I propose now to give all that can be recovered from the writings of the Fathers of the Gospel according to the Apostles. To this I will add the "Sayings of our Lord" as quoted by Justin. If these are not from the Gospel of the Hebrews, at any rate we get amuch earlier version of Christ's words than those read in our churches. For the Gospel according to the Hebrews, consult Renan, "Les Evangiles," chap. vi.; Hilgenfeld, "Novum Testamentum extra Canonem Receptum," Fasc. iv.; Nicholson, "The Gospel according to the Hebrews;" and Baring-Gould.
THE GOSPEL ACCORDING TO THE HEBREWS.
Epiphanius has given us the opening verses:—
"There was a certain man, by name Jesus, and he of about thirty years, who chose us out.

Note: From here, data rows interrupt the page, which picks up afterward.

-- ==== Sys2Proof/Tests/Slice0.lean ====
section
/-!
SUPPORT. Tests/Slice0.lean: tests. First states and operands that meet the hypotheses of the statements, a theorem for each
clause that has some; then ill-formed rows, which WellFormed refuses; then vectors of the manual.
-/
namespace Sys2Proof.Tests
set_option Elab.async false
open Sys2Proof.Machine

/-! ### States of the tests -/

/-- A state with no command waiting. -/
def st (f : Chip → Chip) : State := ⟨[], f State.reset.chip⟩

/-- A chip that is READY, full profile, tile roles all compute. -/
def up (c : Chip) : Chip := { c with
    glb := { c.glb with phase := .up, profile := 0, roles := List.replicate 256 1 }
    now := 1000 }

/-- Tile 3 made from the reset tile. -/
def tile3 (f : Tile → Tile) : State := st fun c => (up c).onTile 3 f

/-- The almanac made from its reset value. -/
def alm (f : Alm → Alm) : State := st fun c => (up c).onAlm f

def kk0 : Packet := { (⟨9, 0, 1, false, 5, 9, 3, 7, 0, 3, 0x40, 0x11, 0, 0x1234, false⟩ : Packet) with
    crc := packetCrc ⟨9, 0, 1, false, 5, 9, 3, 7, 0, 3, 0x40, 0x11, 0, 0x1234, false⟩ }

def ringClass : Rec := {
    sec := 0x0A
    target := 5
    kind := 0
    region := 0
    body := [3, 0, 0, 0, 2] ++ List.replicate 27 0 ++ [7, 0, 9, 0] ++ List.replicate 68 0 }

def wBusy (x : Tile) : Tile :=
  { x with
    loops := [⟨1, 2, 9, 4, 0⟩], a := [(2, 5), (5, 0x7FFFF)], inSection := true, pc := 9, nextPc := 10, loose := true, region := 4
    v := [(64, 0xFFFFFFFFFF), (65, 0x7FFFFFFFFF), (66, 0x8000000000), (67, 77), (70, 0x1234), (161, 9), (162, 0x8000000000), (163, 77)]
    eq := [0xE, 3], ct := [(7, 0x0000_00F0_0A13_8003)], lut := [(0x45, 3), (0x2FE, 9)], acc := [(3, 12), (4, 0x8000000000)]
    sram := [(64, 1), (65, 2), (95, 0xFF), (96, 4)], wShd := [(3, 4)], csShd := [(3, -4)]
    livePre := [(5, 90)], tmpl := [(1, 0x00)] }

def wLoop : State := tile3 wBusy

def wNoLoop : State := tile3 fun x => { wBusy x with loops := [] }

def wPad : State := tile3 fun x => { wBusy x with hold := .pad 999, gated := true }

def wIdle : State := tile3 fun x => { wBusy x with hold := .idle 999, gated := true }

def wTight : State := tile3 fun x => { wBusy x with loose := false }

def mkPlan (ss : List Section) : DayPlan := { planId := 0, dram := [], feasts := [(10, 20)], sections := ss }

def wSec : State := st fun c => { (up c).onTile 3 fun x => { wBusy x with inSection := false } with
    hns := { c.hns with plans := [mkPlan [⟨30, 60, 5, 3, true, 4⟩]] }
    alm := { c.alm with running := true, cycle := 30 } }

def wSkip : State := ⟨[], wSec.chip.onTile 3 fun x => { x with skipDay := true }⟩
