-- ==== Sys2Proof/Config.lean ====
section
/-! DEFINITION. What is fixed for the machine: the periods the manual gives, in milliseconds, and the one
value it leaves to the physical store. -/

namespace Sys2Proof

/-- Whether a store write whose end falls at the given millisecond verifies (R165). The manual says what follows from
each outcome and not which comes about; a FREE VALUE, used only where the idle step itself delivers the end of a store
operation. A `STORE_OPERATION_END` command carries the outcome as its operand. -/
opaque Config.storeVerifies : Nat → Bool

/-- The scan timer's period (R8). -/
def Config.scanPeriodMs : Nat := 50

/-- The period of the journal unit's own reading of the take count (R156). -/
def Config.takeReadMs : Nat := 10

/-- The response timeout of the call loop for one unit of the loop scale (R42). -/
def Config.loopTimeoutMs : Nat := 2

/-- A LOST panel is polled this long after it was lost and after each of its polls (R40). -/
def Config.lostPollMs : Nat := 1000

/-- The wait of a display-link attempt for one unit of the link scale (R148). -/
def Config.linkWaitMs : Nat := 10

/-- The wait of a reset frame (R152). -/
def Config.resetWaitMs : Nat := 2000

/-- The wait before the next probe of a SEARCHING or FAULT board (R149). -/
def Config.probeMs : Nat := 5000

/-- The durations of the store operations (R162). -/
def Config.savePlanMs : Nat := 120
def Config.erasePlanMs : Nat := 60
def Config.saveSetupMs : Nat := 900

/-- The loop scale, link scale and refresh period (seconds) after either reset (R39, R154). -/
def Config.loopScaleReset : Nat := 4
def Config.linkScaleReset : Nat := 5
def Config.refreshReset : Nat := 10

/-- The journal notice settings after either reset (R160). -/
def Config.thresholdReset : Nat := 1
def Config.ageLimitReset : Nat := 500

end Sys2Proof
end

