/-- What a part reset clears and what it keeps. PART_RESET completes for every write with bit 31 set. PART CONTROL
then reads zero, the order unit, the calls, the alert outputs, the panels, the drives and the boards hold their
reset values, the setup is undefined with the lockdown flag kept, the shift is IDLE with the clock and the shift
history kept, no record is open, the order slots and the unassigned ranges read zero, the take count field stands,
part time goes on, and the store's places stand with no operation in work. With no record and no shift open, the put
count and the stoppage history stand too. The input pins are the model's log entry 8, a cut place log entry 30. -/
def Obligations.PartResetKeepsWhatTheManualKeeps : Prop :=
  ∀ (w : RegWrite) (s : State), w.partResetBit = true → Completes (.partReset w) s fun t =>
    t.readRegister 0x04 = 0 ∧ t.ord = OrderUnit.initial ∧ t.calls = CallTable.initial ∧ t.loop = CallLoop.initial
    ∧ t.drv = DriveUnit.initial ∧ t.brd = Boards.initial ∧ t.alerts = Vector.replicate 8 0
    ∧ t.setup = { Setup.initial with lockdown := s.setup.lockdown }
    ∧ t.shift = { Shift.initial with clock := s.shift.clock, history := s.shift.history }
    ∧ (∀ d : Fin 8, t.attr.slots[d] = .unused) ∧ t.ms = s.ms ∧ t.pins = s.pins
    ∧ t.store = { s.store with op := none } ∧ t.jrn.lastBad = none ∧ t.jrn.threshold = 1 ∧ t.jrn.ageLimit = 500
    ∧ t.irq = ⟨0, 0, false⟩
    ∧ (∀ a, 0x0100 ≤ a ∧ a < 0x0700 ∨ 0x0D70 ≤ a ∧ a < 0x0D80 ∨ 0x1AA0 ≤ a ∧ a < 0x1B00 ∨ 0x6A00 ≤ a ∧ a < 0x7000 →
        t.readByte a = 0)
    ∧ t.takeField = s.takeField
    ∧ (s.openDrives = [] → s.shiftOpen = false → t.jrn.put = s.jrn.put ∧ t.attr.history = s.attr.history
        ∧ ∀ a, 0x7000 ≤ a → t.readByte a = s.readByte a)

/-- Start-up scans the store, loads the setup, serves the auto zones, places the plan and becomes RUNNING. START_UP
completes in every state; while RUNNING it changes nothing. While STARTING it makes the part RUNNING, starts the 50
ms timer and begins a scan unless the hold is on; every place takes the state the scan finds (DAMAGED with the mark
of an operation, else by what is stored); the setup status follows the setup place. With a good unmarked image and
an IDLE shift, the definitions and the protection mode are the image's, each zone with auto-service on a defined
drive is IN SERVICE, and the plan of a VALID start-up place is PENDING. That start-up is one step and START_UP while
RUNNING changes nothing is the model's log entry 22, the mark of a scan begun log entry 13. -/
def Obligations.StartUpLoadsAndRuns : Prop :=
  ∀ s : State, Completes .startUp s fun t =>
    (s.part = .running → t = s)
    ∧ (s.part = .starting →
        t.part = .running ∧ t.ord.scanDue = some (s.ms + 50) ∧ (s.ord.hold = false → t.ord.scanning = true)
        ∧ (∀ i : Fin 16, (t.store.plans[i]).state
            = if (s.store.plans[i]).marked then .damaged
              else match (s.store.plans[i]).stored with
                | .erased => .empty
                | .good _ => .valid
                | .bad => .damaged)
        ∧ (t.setup.status = .loaded ↔ s.store.setup.marked = false ∧ ∃ g, s.store.setup.stored = .good g)
        ∧ (t.setup.status = .absent ↔ s.store.setup.marked = false ∧ s.store.setup.stored = .erased)
        ∧ (t.setup.status = .damaged → t.raised .fault)
        ∧ ∀ g, s.store.setup.marked = false → s.store.setup.stored = .good g →
            t.setup.drives = g.drives ∧ t.setup.zones = g.zones ∧ t.setup.bindings = g.bindings
            ∧ t.setup.ladders = g.ladders ∧ t.setup.texts = g.texts ∧ t.setup.keyed = g.keyed
            ∧ (∀ (z : Fin 8) (f : ZoneDef), g.zones[z] = some f → f.auto = true → (g.drives[f.drive]).isSome →
                t.setup.service[z] = .inService)
            ∧ (∀ b : Fin 16, (t.brd.boards[b]).definition = (g.boards[b]).definition
                ∧ ((g.boards[b]).definition.isSome → (g.boards[b]).enabled = true →
                    (t.brd.boards[b]).state = .searching))
            ∧ ∀ (i : Fin 16) (b : PlanBlock), s.shift.state = .idle → g.startPlace = num i →
                (s.store.plans[i]).marked = false → (s.store.plans[i]).stored = .good b →
                t.shift.state = .pending ∧ t.shift.pending = some ⟨b, num i⟩)

/-- Every order reads back from the kind byte and the parameter bytes it is posted with. For every order with every
value of every parameter, and whatever bytes follow in the parameter area, parseOrder of its code and its parameter
bytes gives that order; and its bytes fit the 48-byte parameter area. -/
def Obligations.OrdersDecodeFromTheBytesTheyPost : Prop :=
  ∀ (o : Order) (rest : List Byte), parseOrder o.code (o.params ++ rest) = some o ∧ o.params.length ≤ 48

/-- An order command is a scan's visit of the slot in which the line computer has posted the order. For every
command that posts an order and every state in which a scan may take from its slot (RUNNING, hold off, no long order
in work there), the command answers the state that a scan's visit of that slot gives on the state with the order's
kind, notify flag, post tag, parameters and POSTED written into the slot. That an order command posts its order and
a scan's visit of that slot takes it is the model's choice, log entry 1. -/
def Obligations.OrderCommandsAreTakesOfPostedSlots : Prop :=
  ∀ (i : Instr) (p : Post) (o : Order) (s : State), postedOrder i = some (p, o) → s.takes p.slot = true →
    exec i s = .next (visitSlot p.slot (postSlot p o s))

/-- While the part is STARTING or the hold is on, an order stays POSTED. While the part is STARTING or the intake
hold is on, every order command completes and leaves the order POSTED in its slot with its kind, its post tag and
its parameters, having changed nothing but that slot and the reading of the setup key. That an order command posts
its own order and sets the key reading, taken or not, is the model's choice, log entry 1. -/
def Obligations.UntakenOrdersStayPosted : Prop :=
  ∀ (i : Instr) (p : Post) (o : Order) (s : State), postedOrder i = some (p, o) → s.part = .starting ∨ s.ord.hold = true →
    Completes i s fun t =>
      t.slotState p.slot = 1 ∧ t.slotTag p.slot = p.tag ∧ t.slotNotify p.slot = notifySet p.notify
      ∧ parseOrder (t.slotKind p.slot) (t.slotParams p.slot) = some o
      ∧ ({ blocks := [.key], ranges := [slotRange p.slot] } : Footprint).bounds s t

/-- A LOCKED unit answers every known order but two with LOCKED and the lock reason. While the unit is LOCKED, the
visit of a POSTED slot whose kind is known and is neither UNLOCK ORDERS nor STOP ALL WORK answers it DONE with
LOCKED and the lock reason code in the detail, makes it the take position, raises ORDER DONE if its notify flag is
set, and changes nothing else: no owner's state, no lock record, no further-violation count. (R13.) -/
def Obligations.LockedUnitAnswersLocked : Prop :=
  ∀ (k : Fin 24) (o : Order) (s : State), s.slotInWork k = false → s.slotState k = 1 →
    parseOrder (s.slotKind k) (s.slotParams k) = some o → s.ord.locked = true → o ≠ .unlockOrders → o ≠ .stopAllWork →
    (visitSlot k s).shows k (s.slotTag k) (refuse 4 s.ord.lock.reason)
    ∧ (visitSlot k s).ord = { s.ord with takePos := k }
    ∧ (s.slotNotify k = true → (visitSlot k s).raised .orderDone)
    ∧ ({ blocks := [.orders, .interrupts], ranges := [slotRange k] } : Footprint).bounds s (visitSlot k s)

/-- An unknown order or a bad slot state locks a READY unit and is answered LOCKED. The visit of a slot that reads
POSTED with an unknown kind, or reads a value above 3, answers it DONE with LOCKED, the detail being 1 or the value
read. A READY unit becomes LOCKED with the reason, slot, kind and value in the lock record and the count 0, and
LOCKED is raised; a LOCKED unit keeps its record and raises the further-violation count by one, up to 65535. -/
def Obligations.ViolationsLockTheUnit : Prop :=
  ∀ (k : Fin 24) (s : State), s.slotInWork k = false →
    s.slotState k = 1 ∧ parseOrder (s.slotKind k) (s.slotParams k) = none ∨ 3 < (s.slotState k).toNat →
    let reason := if s.slotState k = 1 then 1 else 2
    let t := visitSlot k s
    t.shows k (s.slotTag k) (refuse 4 (if s.slotState k = 1 then 1 else (s.slotState k).toNat)) ∧ t.ord.takePos = k
    ∧ (s.ord.locked = false →
        t.ord.locked = true ∧ t.ord.lock = ⟨reason, num k, s.slotKind k, s.slotState k, 0⟩ ∧ t.raised .locked)
    ∧ (s.ord.locked = true →
        t.ord.lock = { s.ord.lock with further := min (s.ord.lock.further + 1) 65535 } ∧ t.jrn = s.jrn)

/-- Lockdown, or KEYED with the key at RUN, refuses every setup-changing order before any other check. Every setup-
changing order that is taken under lockdown, or in KEYED mode with the setup key at RUN, is answered SETUP PROTECTED
with detail 1 under lockdown and 2 otherwise and with the protection mode and the key reading in result data bytes 0
and 1, and nothing but the slot, the take position, the key reading, ORDER DONE and what closes every event changes.
-/
def Obligations.ProtectionRefusesSetupChanges : Prop :=
  ∀ (i : Instr) (p : Post) (o : Order) (s : State), postedOrder i = some (p, o) → o.setupChanging = true → s.ready p →
    ¬ s.unguarded p →
    Answers i p s
      (refuse 10 (if s.setup.lockdown then 1 else 2)
        [if s.setup.keyed then 1 else 0, if p.key = .edit then 1 else 0]) fun t =>
      (ordered p { blocks := [] }).bounds s t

"And when he had come to Capernaum, he entered into the house of Simon, who was surnamed Peter, and opened his mouth and said,
"Passing by the Lake of Tiberias, I chose out John and James, sons of Zebedee, and Simon and Andrew, ... and Thaddæus, and Simon the Zealot, and Judas the Iscariot;
"And thee, Matthew, sitting at the receipt of custom, I called, and thou didst follow me.
"I will therefore that ye be twelve apostles for a testimony to Israel."
A fragment shows that the flight into Egypt was in the gospel.
"... then he arose and took the young child and departed into Egypt,
"That it might be fulfilled which was spoken of the prophet, Out of Egypt have I called my son."
Now, supposing that there were no class interests inthe way, it would be difficult to read the opening verses of this gospel without seeing what Justin meant by the "Memoirs of the Apostles." In it the Apostles expressly announce that Jesus has "chosen them out" to produce a "testimony," testament, memorial; and Matthew, apparently, is to be the amanuensis. This "testimony" was the entire New Testament, with the earliest Church, the Church of Jerusalem. It was called indiscriminately, as we have seen from Jerome, the Gospel according to the Apostles, and the Gospel according to Matthew. Papias and Hegesippus, the immediate predecessors of Justin, used it, and Irenæus some years later.
Let us go on with the Gospel of the Apostles.
"And John began baptizing.
"And there came out unto him Pharisees who were baptized, and all Jerusalem.
"And John had a raiment of camel's hair and a leathern girdle about his loins, and his food was wild honey, whereof the taste was that of manna.
"And behold the mother of the Lord and his brethren said to him, John the Baptist baptizeth for remission of sins. Let us go and be baptized by him.
"But he said to them, Wherein have I sinned that I should go and be baptized by him? except, perchance, this very thing that I have said is ignorance.
"And when the people had been baptized, Jesus also came and was baptized by John.
"And as he went up, the heavens were opened, and he saw the Holy Spirit, in shape of a dove, descending and entering into him.
"And a voice from heaven said, Thou art my beloved Son. I have this day begotten thee.
"And straightway a great light shone around the place. And John fell down before him, and said, I pray thee, Lord, baptize thou me.
"But he prevented him, saying, Let be; for thus it is becoming that all things be fulfilled.
"And it came to pass when the Lord had come up from the water, the entire fountain of the Holy Spirit descended and rested upon him, and said to him,
"My Son, in all the prophets did I wait thee, that thou mightest come and I might rest in thee;
"For thou art my rest. Thou art my first-born Son for ever and for ever."
"And the Lord said, If thy brother hath sinned in word, and hath made thee amends seven times in a day, receive him.
"Simon, his disciple, said to him, Seven times in a day?
"The Lord answered and said unto him, I tell thee also unto seventy times seven, for in the prophets likewise after they were anointed by the Holy Spirit utterance of sin was found."